Taşkışla’daki isyanı bastırırken şehit düşen Hareket Ordusu askerleri, Hıristiyan gönüllüler ve çatışmada ölen asiler gece karanlığında aynı mezarlığa gömüldü. Surp Agop Mezarlığı (bugünkü Divan Oteli’nin yerindeydi) hepsinin ortak mekánı oldu.

Enver Bey, Surp Agop’ta mezar başında yaptığı konuşmada, ‘Müslüman ve Hıristiyanlar yaşarken ve ölürken, hiçbir ırk ve inanç ayrımı tanımayan yurtsever arkadaş olduklarının nişanesi olarak burada yan yana yatıyorlar’ ifadesini kullandı. (Kaynak: Ermeniler ve İttihat Terakki, Arsen Avagyan, Gaidz F. Minassian.)

* * *

Türkiye bu olaylardan 100 yıl sonra Ermeni meselesini tartışıyor.

Daha doğrusu taraflar tartışır gibi gözüküp önyargılarını, refleks tepkilerini kusuyor.

Ne yazık ki Surp Agop Mezarlığı kardeşliği gibi örneklere ortak tarihimizde az rastlanıyor.

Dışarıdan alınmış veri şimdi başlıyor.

/-- TDEF defines an EMPTY tile from its descriptor and TARM arms it, after which the arrivals held for its phase are applied
in order; TARM waits, the set not parked, while the tile is READY or DRAINING; what they refuse raises 0x0C (R225 to R227,
R287, R290).

TWAIT passes when the tile is READY at the phase named or 1 to 7 phases past it, after the thread's acquires; TCONS, and LD.c
with a read of the tile's bytes, consume a READY tile, the last consume draining it, after the thread's acquires and releases
and its own accesses to those bytes (R324 to R328); until then they park. TSTAT reads the entry (R211, R228 to R230, R287, R328). A tile that is not named so raises 0x0C. -/
def Obligations.TilesAndTheirWaits : Prop :=
  (∀ (pf : Pfx) (n a b : BitVec 8) (s : State) (c : Once),
       let tn := n.toNat
       let e := c.tm.tile c.mc tn
       let v := c.vals.a
       let bad := c.fault 0x0C 0 0
       (Whole (.tdef pf n a) s c →
         let ok := tn < c.tm.kern.tiles ∧ e.st = .empty ∧ v / 2 ^ 16 % 2 ^ 14 ≠ 0 ∧
           64 * (v % 2 ^ 14 + v / 2 ^ 16 % 2 ^ 14) ≤ c.tm.partBytes
         (ok → DoesOnce (.tdef pf n a) s c fun s => c.done (s.updTile c.tm.grid c.tm.team c.mc tn fun e =>
           { e with
             defd := true, owner := c.g.gid, base := v % 2 ^ 14, len := v / 2 ^ 16 % 2 ^ 14, span := v / 2 ^ 32 % 8
             fmt := v / 2 ^ 40 % 16 })) ∧
         (¬ ok → DoesOnce (.tdef pf n a) s c bad)) ∧
       (Whole (.tarm pf n a b) s c →
         let ok := tn < c.tm.kern.tiles ∧ e.defd = true ∧ e.owner = c.g.gid ∧ 0 < v ∧ v ≤ e.len ∧ 0 < c.vals.b ∧
           c.vals.b < 65536
         let mine := fun (x : Arrival) => x.mc = c.mc ∧ x.tile = tn ∧ x.ph = e.ph
         (ok → e.st = .empty → DoesOnce (.tarm pf n a b) s c fun s =>
           let s := s.updTeam c.tm.grid c.tm.team fun t => { t with heldArr := t.heldArr.filter fun x => decide (¬ mine x) }
           let s := s.updTile c.tm.grid c.tm.team c.mc tn fun e =>
             { e with st := .filling, abytes := 0, exp := v, cons := c.vals.b, rds := 0, mstt := false }
           c.done ((c.tm.heldArr.filter fun x => decide (mine x)).foldl State.applyArrival s)) ∧
         (ok → e.st = .ready ∨ e.st = .draining → (∀ p ∈ c.gset, NoneDue p.2 (some tn) none) →
           DoesOnce (.tarm pf n a b) s c id) ∧
         (¬ ok ∨ e.st = .filling → DoesOnce (.tarm pf n a b) s c bad))) ∧
  (∀ (pf : Pfx) (d a n : BitVec 8) (s : State) (c : One),
       let tn := n.toNat
       let e := c.tm.tile c.mc tn
       let parks := puts c { c.t with st := .parked .tile }
       let bad := fun s => s.raise c.ref 0x0C 0 0
       let eat := fun (e : Tile) => { e with cons := e.cons - 1, st := if e.cons ≤ 1 then TileState.draining else .ready }
       let far := (e.ph + 16 - c.vals.a % 16 % 16) % 16
       let seen := ((e.st = .ready ∧ e.ph = c.vals.a % 16) ∨ (1 ≤ far ∧ far ≤ 7)) ∧ NoAcquire s c.r [c.tid]
       let ripe := e.st = .ready ∧ OrderHolds s c.r [c.tid] ∧ Quiet s c.r [c.tid] c.mc (64 * e.base) (64 * e.len)
       (Solo (.twait pf n a) s c →
         (Named c tn → seen → Does (.twait pf n a) s c c.done) ∧
         (Named c tn → ¬ seen → NoneDue c.t (some tn) none → Does (.twait pf n a) s c parks) ∧
         (¬ Named c tn → Does (.twait pf n a) s c bad)) ∧
       (Solo (.tcons pf n) s c →
         (Named c tn → ripe → Does (.tcons pf n) s c fun s => c.done (s.updTile c.tm.grid c.tm.team c.mc tn eat)) ∧
         (Named c tn → ¬ ripe → NoneDue c.t (some tn) none → Does (.tcons pf n) s c parks) ∧
         (¬ Named c tn → Does (.tcons pf n) s c bad)) ∧
       (Solo (.tstat pf d n) s c →
         (Named c tn → Does (.tstat pf d n) s c (c.write (wordsAt c.dreg 2
           ((match e.st with | .empty => 0 | .filling => 1 | .ready => 2 | .draining => 3) + 2 ^ 4 * e.ph
             + (if ∃ x ∈ c.tm.heldArr, x.mc = c.mc ∧ x.tile = tn then 2 ^ 8 else 0) + 2 ^ 16 * e.cons
             + 2 ^ 32 * (e.abytes / 64) + 2 ^ 48 * e.exp)))) ∧
         (¬ Named c tn → Does (.tstat pf d n) s c bad)) ∧
       ∀ q ∈ [(4, 1, Instr.ldC pf d a n), (16, 4, .ldCB128 pf d a n)], Solo q.2.2 s c → s.otUsed c.g.core + 1 ≤ 1024 →
         let p : Plan := { asked c.vals.a q.1 1 0 (.ldc q.1 tn) with dst := q.2.1, isLoad := true, inUser := false }
         ∀ off, p.window c.tm = some (.scratch c.mc off) → c.vals.a % q.1 = 0 → 64 * e.base ≤ off →
           off + q.1 ≤ 64 * (e.base + e.len) → Named c tn →
           (ripe → Does q.2.2 s c fun s =>
             let s := s.updTile c.tm.grid c.tm.team c.mc tn fun e => { eat e with rds := e.rds + 1 }
             let x := { p.acc c.tm c.g [c.tid] c.t (destOf c.o.d p.dst) none none with id := s.accNext }
             c.done (({ s with accs := s.accs ++ [x], accNext := s.accNext + 1 } : State).updThread c.ref fun t =>
               t.markEmpty (c.o.d.lanes c.x.sp.d.wr))) ∧
           (¬ ripe → NoneDue c.t (some tn) none → Does q.2.2 s c parks))

/-- PREF.l1 and PREF.l2 bring the sector at the address nearer, or have its absent pool page fetched; PREF.hbm and PREF.tier
make a group of pages, counted at a barrier under .tb; a hint that fails a check is dropped and counted. RESID.q asks for a
page's residency word, RESID.keep and RESID.evict set its frame's counter to 255 or 0 (R221 to R224, R388, R428). None of
them ever faults on its page. -/
def Obligations.HintsAndResidency : Prop :=
  ∀ (pf : Pfx) (d a : BitVec 8) (r t : BitVec 1) (s : State) (c : One),
    let va := c.vals.a
    let core := c.g.core
    let me := c.tm.pasid
    let check := s.hintCheck core me va false
    let rep := r = 1#1
    let near := [(true, Instr.prefL1 pf a r), (false, .prefL2 pf a r)]
    let marks := [(255, Instr.residKeep pf a), (0, .residEvict pf a)]
    (∀ q ∈ near, Solo q.2 s c → ∀ why, check = .error why → Does q.2 s c fun s => c.done (dropped s me va why rep)) ∧
    (∀ q ∈ near, Solo q.2 s c → ∀ l pa, check = .ok l → s.placeOf l (va / 64 * 64) = .dev pa → s.chanHeld pa = false →
      Does q.2 s c fun s => c.done (if q.1 then s.fillL1 core pa 64 else s.fillSectors (core / 48) pa 64)) ∧
    (∀ q ∈ near, Solo q.2 s c → ∀ l page off, check = .ok l → s.placeOf l (va / 64 * 64) = .pool page off →
      s.frameOf (s.partOf me) page = none →
      (∀ x ∈ s.pageReqs, x.part = s.partOf me → x.page = page → x.group ≠ 0) →
      Does q.2 s c fun s => c.done { s with pageReqs := s.pageReqs ++
        [{ part := s.partOf me, pasid := me, page := page, lease := l.lease, sector := off / 64, group := 0
           ord := 0, va := va / 65536 * 65536, report := false, wait := true, bar := none }] }) ∧
    (Solo (.prefHbm pf a r) s c →
      Does (.prefHbm pf a r) s c fun s => c.done (s.tierGroup core me [va / 65536 * 65536] rep none)) ∧
    (Solo (.prefTier pf d a t r) s c →
      let g := c.vals.d
      let pages := (List.range (g / 16 % 16 + 1)).flatMap fun i => (List.range (g % 16 + 1)).map fun j =>
        (va / 65536 * 65536 + (i * (g / 256 % 2 ^ 24) + j) * 65536) % 2 ^ 64
      (t = 0#1 → Does (.prefTier pf d a t r) s c fun s => c.done (s.tierGroup core me pages rep none)) ∧
      (t = 1#1 → ∀ mc off, windowOf c.tm (0xFE * 2 ^ 56 + g / 2 ^ 32 % 2 ^ 22) 16 = some (.scratch mc off) →
        g / 2 ^ 32 % 16 = 0 → Does (.prefTier pf d a t r) s c fun s =>
          c.done ((s.tbLand c.tm.grid c.tm.team mc off (-(1024 * pages.length : Nat))).tierGroup core me pages rep
            (some (c.tm.grid, c.tm.team, mc, off))))) ∧
    (Solo (.residQ pf d a) s c → Does (.residQ pf d a) s c fun s =>
      let x := { (asked va 1 1 0 .resid).acc c.tm c.g [c.tid] c.t (destOf c.o.d 1) none none with
        entry := false, id := s.accNext }
      c.done (({ s with accs := s.accs ++ [x], accNext := s.accNext + 1 } : State).updThread c.ref fun t =>
        t.markEmpty (c.o.d.lanes c.x.sp.d.wr))) ∧
    ∀ q ∈ marks, Solo q.2 s c →
      (∀ why, check = .error why → Does q.2 s c fun s => c.done (dropped s me va why false)) ∧
      ∀ l, check = .ok l →
        (∀ page off f e, s.placeOf l va = .pool page off → s.frameOf (s.partOf me) page = some (f, e) →
          Does q.2 s c fun s => c.done { s with frames := Tab.adjust s.frames f fun e => { e with cnt := q.1 } }) ∧
        ((∀ page off, s.placeOf l va = .pool page off → s.frameOf (s.partOf me) page = none) → Does q.2 s c c.done)

/-! ### Matrix instructions, launches and the network -/

/-- MRES reserves a record that is free, with its granules, from its descriptor, and clears them, or raises 0x13; MREL puts
a release of a record of the team into the matrix sequence, its register empty in every thread of G; MZERO a clearing of its
accumulator (R239 to R241, R246, R247).

MLDT reads a READY tile of the record's format into the record's bricks, after its threads' acquires, and MLDT.c consumes it,
after their releases and their accesses to its bytes too (R324 to R328); MLDG pins every line of its source and then does the
same from memory. Each enters the matrix sequence with its layout. A record, tile or layout
that does not fit raises 0x13, 0x0C or 0x12 (R243 to R245, R287). -/
def Obligations.MatrixRecordsAndLoads : Prop :=
  (∀ (pf : Pfx) (n : BitVec 4) (a : BitVec 8) (s : State) (c : Once),
       let core := s.core c.g.core
       let v := c.vals.a
       let k := n.toNat
       let bad := c.fault 0x13 0 0
       let r : Rec := { grid := c.tm.grid, team := c.tm.team, afmt := v / 2 ^ 22 % 4, blk := v / 2 ^ 20 % 4
                        efmt := v / 2 ^ 16 % 16, ngr := v / 2 ^ 8 % 64, base := v % 64, clip := 0, under := 0 }
       let free := r.afmt ≠ 3 ∧ r.efmt ∈ [1, 2, 4, 5, 6, 7, 8] ∧ r.base + r.ngr ≤ 63 ∧ Tab.find? core.recs k = none ∧
         ∀ q ∈ core.recs, q.2.base + q.2.ngr < r.base ∨ r.base + r.ngr < q.2.base
       (Whole (.mres pf n a) s c →
         (free → DoesOnce (.mres pf n a) s c fun s => c.done (s.updCore c.g.core fun x =>
           { x with
             recs := Tab.set x.recs k r, accs := Tab.del x.accs k
             bricks := (span (2 * r.base) (2 * (r.ngr + 1))).foldl Tab.del x.bricks })) ∧
         (¬ free → DoesOnce (.mres pf n a) s c bad)) ∧
       (Whole (.mrel pf n a) s c →
         (∀ q, core.rec? c.tm k = some q → DoesOnce (.mrel pf n a) s c fun s =>
           let regs := c.o.a.lanes c.x.sp.a.wr
           let tids := c.gset.map (·.1)
           c.done (tids.foldl (fun s tid => s.updThread ⟨c.r, tid⟩ fun t => t.markEmpty regs)
             (enters c.g.core (operation c s (.mrel tids (regs.headD 0)) k k k 0) s))) ∧
         (core.rec? c.tm k = none → DoesOnce (.mrel pf n a) s c bad)) ∧
       (Whole (.mzero pf n) s c →
         ((∃ q, core.rec? c.tm k = some q ∧ 15 ≤ q.ngr) → DoesOnce (.mzero pf n) s c fun s =>
           c.done (enters c.g.core (operation c s .mzero k k k 0) s)) ∧
         ((∀ q, core.rec? c.tm k = some q → q.ngr < 15) → DoesOnce (.mzero pf n) s c bad))) ∧
  (∀ (pf : Pfx) (n : BitVec 4) (t b : BitVec 8) (s : State) (c : Once),
       let core := s.core c.g.core
       let k := n.toNat
       let tn := t.toNat
       let e := c.tm.tile c.mc tn
       let v := c.vals.b
       let l := layoutOf v
       let tids := c.gset.map (·.1)
       let free := fun (eats : Bool) => if eats then
         OrderHolds s c.r tids ∧ Quiet s c.r tids c.mc (64 * e.base) (64 * e.len) else NoAcquire s c.r tids
       (∀ q ∈ [(false, Instr.mldt pf n t b), (true, .mldtC pf n t b)], Whole q.2 s c →
         (core.rec? c.tm k = none → DoesOnce q.2 s c (c.fault 0x13 0 0)) ∧
         ∀ r, core.rec? c.tm k = some r →
           (¬ (tn < c.tm.kern.tiles ∧ e.defd = true) → DoesOnce q.2 s c (c.fault 0x0C 0 0)) ∧
           (tn < c.tm.kern.tiles → e.defd = true →
             (∀ x, l.check r = some x → DoesOnce q.2 s c (c.fault x 0 0)) ∧
             (l.check r = none → (e.fmt ≠ r.efmt ∨ e.span ≠ l.swz) → DoesOnce q.2 s c (c.fault 0x12 0 0)) ∧
             (l.check r = none → e.fmt = r.efmt → e.span = l.swz → 64 * e.len < l.limit r →
               DoesOnce q.2 s c (c.fault 0x0C 0 0)) ∧
             (l.check r = none → e.fmt = r.efmt → e.span = l.swz → l.limit r ≤ 64 * e.len → ¬ (e.st = .ready ∧ free q.1) →
               (∀ p ∈ c.gset, NoneDue p.2 (some tn) none) → DoesOnce q.2 s c id) ∧
             (l.check r = none → e.fmt = r.efmt → e.span = l.swz → l.limit r ≤ 64 * e.len → e.st = .ready → free q.1 →
               DoesOnce q.2 s c fun s =>
                 let s := s.updTile c.tm.grid c.tm.team c.mc tn fun e =>
                   { (if q.1 then { e with cons := e.cons - 1, st := if e.cons ≤ 1 then TileState.draining else .ready } else e)
                     with rds := e.rds + 1 }
                 c.done (enters c.g.core (operation c s (.mldt tn (if q.1 then 1 else 0)) k k k v) s)))) ∧
       (Whole (.mldg pf n t b) s c →
         (core.rec? c.tm k = none → DoesOnce (.mldg pf n t b) s c (c.fault 0x13 0 0)) ∧
         ∀ r (pa : Nat → Nat), core.rec? c.tm k = some r → l.check r = none → l.swz = 0 →
           let lines := linesOf (l.sectors r c.vals.a)
           c.t.popped = none → (∀ p ∈ c.gset, p.2.pinned = 0) → core.pinCount + lines.length ≤ 256 →
           (∀ p ∈ core.pins, p.op ≠ if p.waits then s.accNext else core.opNext) →
           (∀ x ∈ lines, s.pinLine c.g.core c.tm x = .line (pa x)) →
           ∃ u, exec (.mldg pf n t b) s = .next u ∧ u.hbm = s.hbm ∧ u.pool = s.pool ∧ u.host = s.host ∧
             (u.core c.g.core).seq = core.seq ++ [{ operation c s (.mldg c.vals.a) k k k v with
               id := core.opNext, lines := lines.map fun x => (x, pa x), acc := s.accNext + 1 }] ∧
             (u.core c.g.core).opNext = core.opNext + 1 ∧
             (u.core c.g.core).pinsOf core.opNext = lines.map (fun x => (x, pa x)) ∧
             ((∀ p ∈ c.set, u.hp c.tm c.g p.2.cend p.2.prio = s.hp c.tm c.g p.2.cend p.2.prio) →
               ∀ x, thr u x = thr (c.done s) x)))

Oysa sadece bir haftalık bu süreçten çıkarılacak o kadar çok ders var ki:

Mesela, Ermeni dostlarımız -tıpkı 100 yıl önce olduğu gibi- kabul etmelidir ki, laik-demokratik Türkiye Cumhuriyeti’nin bekası Ortadoğu din mozaiğinin teminatıdır. İnanmayan, yanı başımızdaki Irak’taki mezhep kavgalarına, Süryani ve Musevi kıyımına baksın, İran’daki yobaz rejimi düşünsün. Hatta Rus coğrafyasındaki toplama kamplarını hatırlasın. 82 yıllık Cumhuriyet’te bu insanlık ayıplarından hiçbirisinin yaşanmamış olması sadece rastlantı mı sanıyorsunuz?

Türkiye Cumhuriyeti’ni yönetenler, kamuoyunu yönlendirenler de her Ermeni tartışmasında İttihatçı refleksiyle tepki vermekten vazgeçmelidir. Unutmayın ki Cumhuriyet’in kurucuları sadece Osmanlı mirasıyla mesafeyi korumakla kalmadı; İttihatçıları yargılayıp asan da aynı kuşaktır. Kemalist ideolojide ne sınır ötesi hayallere yer vardır, ne de çetelere, yargısız infazlara.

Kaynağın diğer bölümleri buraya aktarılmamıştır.